===== Exercise data
-- ==== Sys2Proof/Safety.lean ====
section
/-! DEFINITION. What a sound state of the part is, and what a command leaves alone, in the terms the statements use. -/

namespace Sys2Proof.Machine

/-! ## Sound states -/

/-- Outstanding PLAY credits, staged rows and released credits sum to at most 32, and to 32 in every link state but
FAILED (R100, R103, log 41). -/
def CreditsBalance (p : Chip) : Prop :=
  p.dlc.outstanding + p.dlc.staging.length + p.dlc.released ≤ Config.creditMax ∧
    (p.dlc.linkState ≠ .failed →
      p.dlc.outstanding + p.dlc.staging.length + p.dlc.released = Config.creditMax)

/-- At most 7 WRITE rows are retained, and a fetch stands offered only with the link UP, a write credit unused and room
for its row (R90, R95). An unconfigured part has its link DOWN (R84). -/
def RetentionBounded (p : Chip) : Prop :=
  (p.cpm.partState = .unconfigured → p.dlc.linkState = .down) ∧ p.dlc.retention.length ≤ Config.retentionMax ∧
    (p.dlc.fetch.isSome = true →
      p.dlc.linkState = .up ∧ 1 ≤ p.dlc.writeCredits ∧ p.dlc.retention.length < Config.retentionMax)

/-- NOTICE is asserted while the published write index differs from the read index shadow (R38). -/
def NoticeFollows (p : Chip) : Prop := p.cpm.notice = (p.cpm.publishedIndex != p.cpm.readIndex)

/-- The posted-write queue holds at most 16 entries, each a legal burst (R2, R11). -/
def PostedBounded (p : Chip) : Prop :=
  p.lbp.posted.length ≤ Config.postedEntries ∧ ∀ w ∈ p.lbp.posted, legalBurst w.addr w.data.length = true

/-- Every counter and the overflow count lie in 0 to 4,294,967,295 (R36, R37). -/
def CountersBounded (p : Chip) : Prop :=
  (∀ c : Fin 16, p.cpm.counters[c] ≤ Config.counterMax) ∧ p.cpm.overflow ≤ Config.counterMax

/-- Pass-over counts lie in 0 to 8 (R17), write credits in 0 to 32 (R91), ring indices in 0 to 63 (R37, R38). -/
def CountsBounded (p : Chip) : Prop :=
  CountersBounded p ∧ (∀ c : Fin 7, p.mp.passOver[c] ≤ Config.passOverMax) ∧ p.dlc.writeCredits ≤ Config.creditMax ∧
    p.cpm.writeIndex < Config.ringEntries ∧ p.cpm.publishedIndex < Config.ringEntries ∧
    p.cpm.readIndex < Config.ringEntries

/-- A run that is not IDLE has its record (R105); an unconfigured part has no run in progress (R122). -/
def RunRecorded (p : Chip) : Prop :=
  (p.rc.state ≠ .idle → p.rc.run.isSome = true) ∧ (p.cpm.partState = .unconfigured → p.rc.state = .idle)

/-- A claimed slot s holds a segment T with T mod 128 = s (R46). -/
def SlotsPlaced (p : Chip) : Prop := ∀ i, (p.slot i).claimed = true → slotOf (p.slot i).segment = i

/-! ## What a command leaves alone -/

/-- CPM is as before but for what it reports: status words and notices on their way (R35, R37). -/
def Cpm.SameButReports (a b : Cpm) : Prop :=
  b = { a with
    statusHeld := b.statusHeld, dirty := b.dirty, statusOffered := b.statusOffered, writeIndex := b.writeIndex
    overflow := b.overflow, nextWrite := b.nextWrite }

/-- CPM is as before but for its counters and what it reports. -/
def Cpm.SameButCounters (a b : Cpm) : Prop := Cpm.SameButReports { a with counters := b.counters } b

/-- The tape side of the part is as before: slots, coding, concealment, runs, clips and undo. -/
def Chip.SameTape (a b : Chip) : Prop := b.slots = a.slots ∧ b.ce = a.ce ∧ b.cu = a.cu ∧ b.rc = a.rc ∧ b.ecu = a.ecu

/-- Every other tracker entry is as before. -/
def Chip.SameReadsBut (e : Fin 8) (a b : Chip) : Prop := ∀ x, x ≠ e → b.read x = a.read x

/-- A slot other than i is as before. -/
def Chip.SameSlotsBut (i : Fin 128) (a b : Chip) : Prop := ∀ j, j ≠ i → b.slot j = a.slot j

/-- The words of a list are stored, and no byte outside them changes. -/
def Stored (before after : Memory) (ws : List (Nat × Word)) : Prop :=
  (∀ aw ∈ ws, after.readWord aw.1 = aw.2) ∧
    ∀ b, (∀ aw ∈ ws, b < aw.1 ∨ aw.1 + 4 ≤ b) → after.readByte b = before.readByte b

/-- Words that do not overlap. -/
def Apart (ws : List (Nat × Word)) : Prop := ws.Pairwise fun x y => x.1 + 4 ≤ y.1 ∨ y.1 + 4 ≤ x.1

/-- A request waits in its class of MP. -/
def Chip.Offers (p : Chip) (r : Req) : Prop := ∃ o ∈ p.mp.queues[r.cls], o.req = r

/-- A notice raised between two states waits to be written; its id is a new one (R37). -/
def Chip.Raises (before after : Chip) (n : Notice) : Prop :=
  ∃ id index, before.cpm.nextWrite ≤ id ∧ after.Offers (.notice id index n.word0 n.word1)

/-- The notice ring has room for one more notice (R37). -/
def Chip.RingRoom (p : Chip) : Prop := (p.cpm.writeIndex + 1) % Config.ringEntries ≠ p.cpm.readIndex

/-- A request taken between two states has its final result waiting to be written (R29, R32). -/
def Chip.Answers (before after : Chip) (tag : Nat) (outcome : ReqOutcome) (detail : Nat) : Prop :=
  ∃ q id, after.cpm.request = some q ∧ q.id = before.cpm.nextRequest ∧ q.tag = tag ∧ q.reported = true ∧
    before.cpm.nextWrite ≤ id ∧ after.Offers (.result id ⟨tag, outcome, detail⟩ (some q.id))

/-- A counter advanced by n, up to its maximum, and every other counter as before (R36). -/
def Chip.Counted (before after : Chip) (c : Counter) (n : Nat) : Prop :=
  after.counter c = min Config.counterMax (before.counter c + n) ∧ ∀ k, k ≠ c → after.counter k = before.counter k

/-- Reads held, or with words in CU, have completed with zeros (R13, R20, R137). -/
def Chip.Releases (before after : Chip) : Prop :=
  ∀ e r, before.read e = some r →
    (r.state = .heldOnSlot ∨ r.state = .heldOnNeighbour ∨ r.state = .concealing) →
    after.read e = none ∧ .data r.initiator r.tag (List.replicate r.len 0) ∈ after.lbp.responses

/-- An evaluation of a word has begun: the fetch of the block before it is offered (R123, R125, R126). -/
def Chip.Evaluates (p : Chip) (asker : Asker) (index channel : Nat) : Prop :=
  ∃ ev ∈ p.cu.evals, ev.asker = asker ∧ ev.index = index ∧ ev.channel = channel ∧ ev.stage = .lookBehind ∧
    ev.distance = 1 ∧ ev.fetch = some ⟨(index - 1) / 192, (index - 1) % 192 / 12, p.cpm.map.privateBase⟩ ∧
    p.Offers (.neighbour ev.id)

/-- The notice ring has room for n more notices (R37). -/
def Chip.RingHolds (p : Chip) (n : Nat) : Prop :=
  ∀ k, k < n → (p.cpm.writeIndex + k + 1) % Config.ringEntries ≠ p.cpm.readIndex

/-- The notice ring has room for n more notices beside those that releases of slots raise: a decode item made void at
its last block raises at most two (R44, R79), another none. -/
def Chip.RoomAfterReleases (p : Chip) (n : Nat) : Prop :=
  p.RingHolds n ∧ (p.RingHolds (n + 2) ∨ ∀ j, p.ce.job = some (.decode j) → j.void = false → j.block < 15)

/-! ## The mirror of the undo stack -/

/-- The class-6 write of words into the stack area, from a place of the ring on (R161). -/
def mirrorWrite (base place : Nat) (ws : List Word) : Req :=
  .mirror (ws.zipIdx.map fun wk => (base + 0x180000 + 4 * ((place + wk.2) % 1024), wk.1))

/-- The words of a SEG entry, bottom to top (spec/11 11.1). -/
def segWords (t : Nat) (u : Fin 256) : List Word := [word t, word (1 + 16 * 2 + 0x100 * u.val)]

/-- The words of a RUN entry, bottom to top (spec/11 11.1). -/
def runWordsOf (tag first count : Nat) (partialMark : Bool) : List Word :=
  [word tag, word first, word count, word (2 + 16 * 4 + 0x10000 * (if partialMark then 1 else 0))]

/-- A run of n SEG entries has been removed whose lowest word lay `place` words above the bottom index: a write of 0
into the words of each entry waits (R161). -/
def Chip.RemovalMirrored (before after : Chip) (place n : Nat) : Prop :=
  let zeros (at' size : Nat) := after.Offers (mirrorWrite before.cpm.map.privateBase (before.ecu.bottom + place + at')
    (List.replicate size 0))
  (∀ k, k < n → zeros (2 * k) 2) ∧ zeros (2 * n) 4

/-! ## The end of a run -/

/-- The claims still to come settle no write side: no position is at or below the due horizon, or none is left to claim
(R114, R143, R170). -/
def Chip.ClaimsSettled (p : Chip) (r : RunRecord) : Prop :=
  r.dueHorizon = none ∨ ∀ i, r.length ≤ (p.slot i).nextPosition

/-- The stack begins with a whole run, its oldest: SEG entries, then their RUN entry (spec/09 9.1, R165). -/
def OldestRun (stack oldest rest : List StackEntry) : Prop :=
  (∀ e ∈ oldest, ∃ t u, e = .seg t u) ∧ ∃ tag first count p, stack = oldest ++ .run tag first count p :: rest
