/-- MODE_MAP_WRITE: a value with a failed condition changes nothing (R25); another, UNCONFIGURED or IDLE, is in force
at once and every block drops what the old map placed (R20, R28): held reads complete with zeros (R13, R20), and those
with words in CU too (R137 ends their evaluations; that they complete so is log 14). A capture is abandoned, and its
request ABORTED with the segments copied (R156). -/
def Obligations.ModeMapWriteDecides : Prop :=
  ∀ (s : State) (w : PostedWrite), s.Heads w .modeMap →
    let c := s.shadowed w
    let audio := c.cellField 0 0 % 0x1000000
    let priv := c.cellField 0 1 % 0x1000000
    let marks := (if audio % 0x40000 = 0 then 0 else 1) + (if priv % 0x200000 = 0 then 0 else 2) +
      (if audio < priv + 0x200000 ∧ priv < audio + 0x30000 then 4 else 0) +
      (if audio < 0x1000 ∨ priv < 0x1000 then 8 else 0)
    (marks ≠ 0 → ∃ t, exec .modeMapWrite s = .next t ∧
      Cpm.SameButReports { s.cpm with cells := c.cells } t.cpm ∧
      (s.cpm.partState = .ready → s.toChip.RingRoom →
        s.toChip.Raises t.toChip (.mapRejected w.initiator.val marks)) ∧
      Chip.SameTape s.toChip t.toChip ∧ t.dlc = s.dlc ∧ t.lbp.responses = s.lbp.responses) ∧
    (marks = 0 → s.AppliesNow { s.cpm.writtenSet with map := true } →
      ∃ t, exec .modeMapWrite s = .next t ∧
        Cpm.SameButReports { s.cpm with
          cells := c.cells
          request := t.cpm.request
          map := ⟨audio, priv, clampField 0 7 (c.cellField 0 2), clampField 0 7 (c.cellField 0 3)⟩
          writtenSet := s.markedAs { s.cpm.writtenSet with map := true }
          incoming := .unknown, consumeCount := 0, readyPrefix := 0, readyAhead := [] } t.cpm ∧
        t.toChip.MapDropped ∧ t.rc = ⟨s.rc.state, none⟩ ∧ s.toChip.Releases t.toChip ∧
        t.dlc = { s.dlc with fetch := t.dlc.fetch } ∧
        (s.ecu.capture = none → t.cpm.request = s.cpm.request ∧ t.ecu.capture = none) ∧
        ∀ cap, s.ecu.capture = some cap → s.toChip.CaptureAbandoned t.toChip cap ∧
          (s.cpm.request = none → t.cpm.request = none) ∧
          ∀ q, s.cpm.request = some q → t.cpm.request = some { q with reported := true } ∧
            ∃ id, s.cpm.nextWrite ≤ id ∧
              t.toChip.Offers (.result id ⟨q.tag, .aborted, cap.segment⟩ (some q.id)))

/-- The write that sets the fourth mark takes the part into READY: counters, indices and counts 0, nothing pending, the
whole status block dirty, the link OPENING with an OPEN waiting (R26, R84). -/
def Obligations.FourthMarkEntersReady : Prop :=
  ∀ (s : State) (w : PostedWrite) (c : Instr) (act : WriteAct) (mark : WrittenSet → WrittenSet),
    (c, act, mark) ∈ [
      (Instr.modeMapWrite, WriteAct.modeMap, fun m : WrittenSet => { m with map := true }),
      (.modeSignalWrite, .modeSignal, fun m => { m with signal := true }),
      (.modeLinkWrite, .modeLink, fun m => { m with link := true }),
      (.modeEditWrite, .modeEdit, fun m => { m with edit := true })] →
    s.Heads w act → s.cpm.partState = .unconfigured → mark s.cpm.writtenSet = ⟨true, true, true, true⟩ →
    (c = .modeMapWrite →
      mapRejectMarks (s.shadowed w).readMap.audioBase (s.shadowed w).readMap.privateBase = 0) →
    ∃ t, exec c s = .next t ∧ t.cpm.partState = .ready ∧ t.cpm.writtenSet = ⟨true, true, true, true⟩ ∧
      (∀ k : Counter, t.toChip.counter k = 0) ∧ t.cpm.overflow = 0 ∧ t.cpm.writeIndex = 0 ∧
      t.cpm.publishedIndex = 0 ∧ t.cpm.readIndex = 0 ∧ t.cpm.notice = false ∧ t.cpm.consumeCount = 0 ∧
      t.cpm.readyPrefix = 0 ∧ t.cpm.request = none ∧ t.cpm.pendingMap = none ∧ t.cpm.pendingSignal = none ∧
      t.cpm.pendingLink = none ∧ t.cpm.pendingEdit = none ∧ t.cpm.indexDue = true ∧
      (∀ i, i < 24 → i ∈ t.cpm.dirty ∧ t.cpm.statusHeld.getD i 0 = t.toChip.statusWord i) ∧
      t.cpm.statusOffered.isSome = true ∧ t.dlc.linkState = .opening ∧
      t.dlc.lane.map LaneEntry.frame = [.openLink] ∧ t.dlc.openTimer = some t.cpm.link.openRetry ∧
      t.dlc.writeCredits = 0 ∧ t.dlc.retention = [] ∧ t.dlc.staging = [] ∧ t.dlc.outstanding = 0 ∧
      t.dlc.released = 32 ∧ t.rc.state = s.rc.state

/-! ## The request cell (R29 to R32) -/

/-- A request word: not taken while UNCONFIGURED; ignored, with IGNORED, while a request is PENDING, unless it abandons
a capture; BADREQ for tag 0 or an unknown kind; else taken, and a PENDING result waits (R29, R30, R32). PLAY, RECORD,
EDIT, REVERT and STOP abandon a capture: its clip is EMPTY, its slots are unpinned, its result is ABORTED with the
segments copied, and the new request is taken after it (R30, R156). -/
def Obligations.RequestWordDecides : Prop :=
  ∀ (s : State) (w : PostedWrite) (c : Instr) (act : WriteAct), c.headRow = some act →
    (act = .badRequest ∨ ∃ k, act = .request k) → s.Heads w act →
    (s.cpm.partState = .unconfigured → ∃ t, exec c s = .next t ∧
      t.cpm = { s.cpm with cells := (s.shadowed w).cells } ∧ Chip.SameTape s.toChip t.toChip ∧ t.dlc = s.dlc) ∧
    (s.cpm.partState = .ready → ∀ q, s.cpm.request = some q →
      ¬(∃ k, act = .request k ∧ k.abandons = true ∧ q.kind = some .capture ∧ q.reported = false ∧
        s.ecu.capture.isSome = true) →
      ∃ t, exec c s = .next t ∧
        Cpm.SameButCounters { s.cpm with cells := (s.shadowed w).cells } t.cpm ∧
        s.toChip.Counted t.toChip .ignored 1 ∧
        (s.toChip.RingRoom → s.toChip.Raises t.toChip (.ignored w.tag)) ∧ Chip.SameTape s.toChip t.toChip ∧
        t.dlc = s.dlc ∧ t.lbp.responses = s.lbp.responses) ∧
    (s.cpm.partState = .ready → ∀ q k cap, s.cpm.request = some q → act = .request k → k.abandons = true →
      q.kind = some .capture → q.reported = false → s.ecu.capture = some cap →
      ∃ t id id' q', exec c s = .next t ∧ s.toChip.CaptureAbandoned t.toChip cap ∧
        ((∀ r p a b n, s.rc.run = some r → r.params ≠ .edit p (some cap.clip) a b n) →
          t.ecu.clips[cap.clip] = ⟨.empty, 0, none, false, false⟩) ∧
        s.cpm.nextWrite ≤ id ∧ t.toChip.Offers (.result id ⟨q.tag, .aborted, cap.segment⟩ none) ∧ id < id' ∧
        t.toChip.Offers (.result id' ⟨w.tag, .pending, 0⟩ none) ∧ t.cpm.request = some q' ∧
        q'.id = s.cpm.nextRequest ∧ q'.kind = some k ∧ q'.tag = w.tag ∧
        t.toChip.counter .ignored = s.toChip.counter .ignored) ∧
    (s.cpm.partState = .ready → s.cpm.request = none →
      (act = .badRequest → ∃ t, exec c s = .next t ∧ s.JustAnswers t w .badReq 0) ∧
      ∀ k, act = .request k → ∃ t id q, exec c s = .next t ∧ s.cpm.nextWrite ≤ id ∧
        t.toChip.Offers (.result id ⟨w.tag, .pending, 0⟩ none) ∧ t.cpm.request = some q ∧
        q.id = s.cpm.nextRequest ∧ q.kind = some k ∧ q.tag = w.tag)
==========
**Task brief:** Starting from the first line of the records above, retype each line exactly up to and including the one that contains "p.dlc.released = Config.creditMax)", and nothing more.

**Reply to the exercise:**
-- ==== Sys2Proof/Safety.lean ====
section
/-! DEFINITION. What a sound state of the part is, and what a command leaves alone, in the terms the statements use. -/

namespace Sys2Proof.Machine

/-! ## Sound states -/

/-- Outstanding PLAY credits, staged rows and released credits sum to at most 32, and to 32 in every link state but
FAILED (R100, R103, log 41). -/
def CreditsBalance (p : Chip) : Prop :=
  p.dlc.outstanding + p.dlc.staging.length + p.dlc.released ≤ Config.creditMax ∧
    (p.dlc.linkState ≠ .failed →
      p.dlc.outstanding + p.dlc.staging.length + p.dlc.released = Config.creditMax)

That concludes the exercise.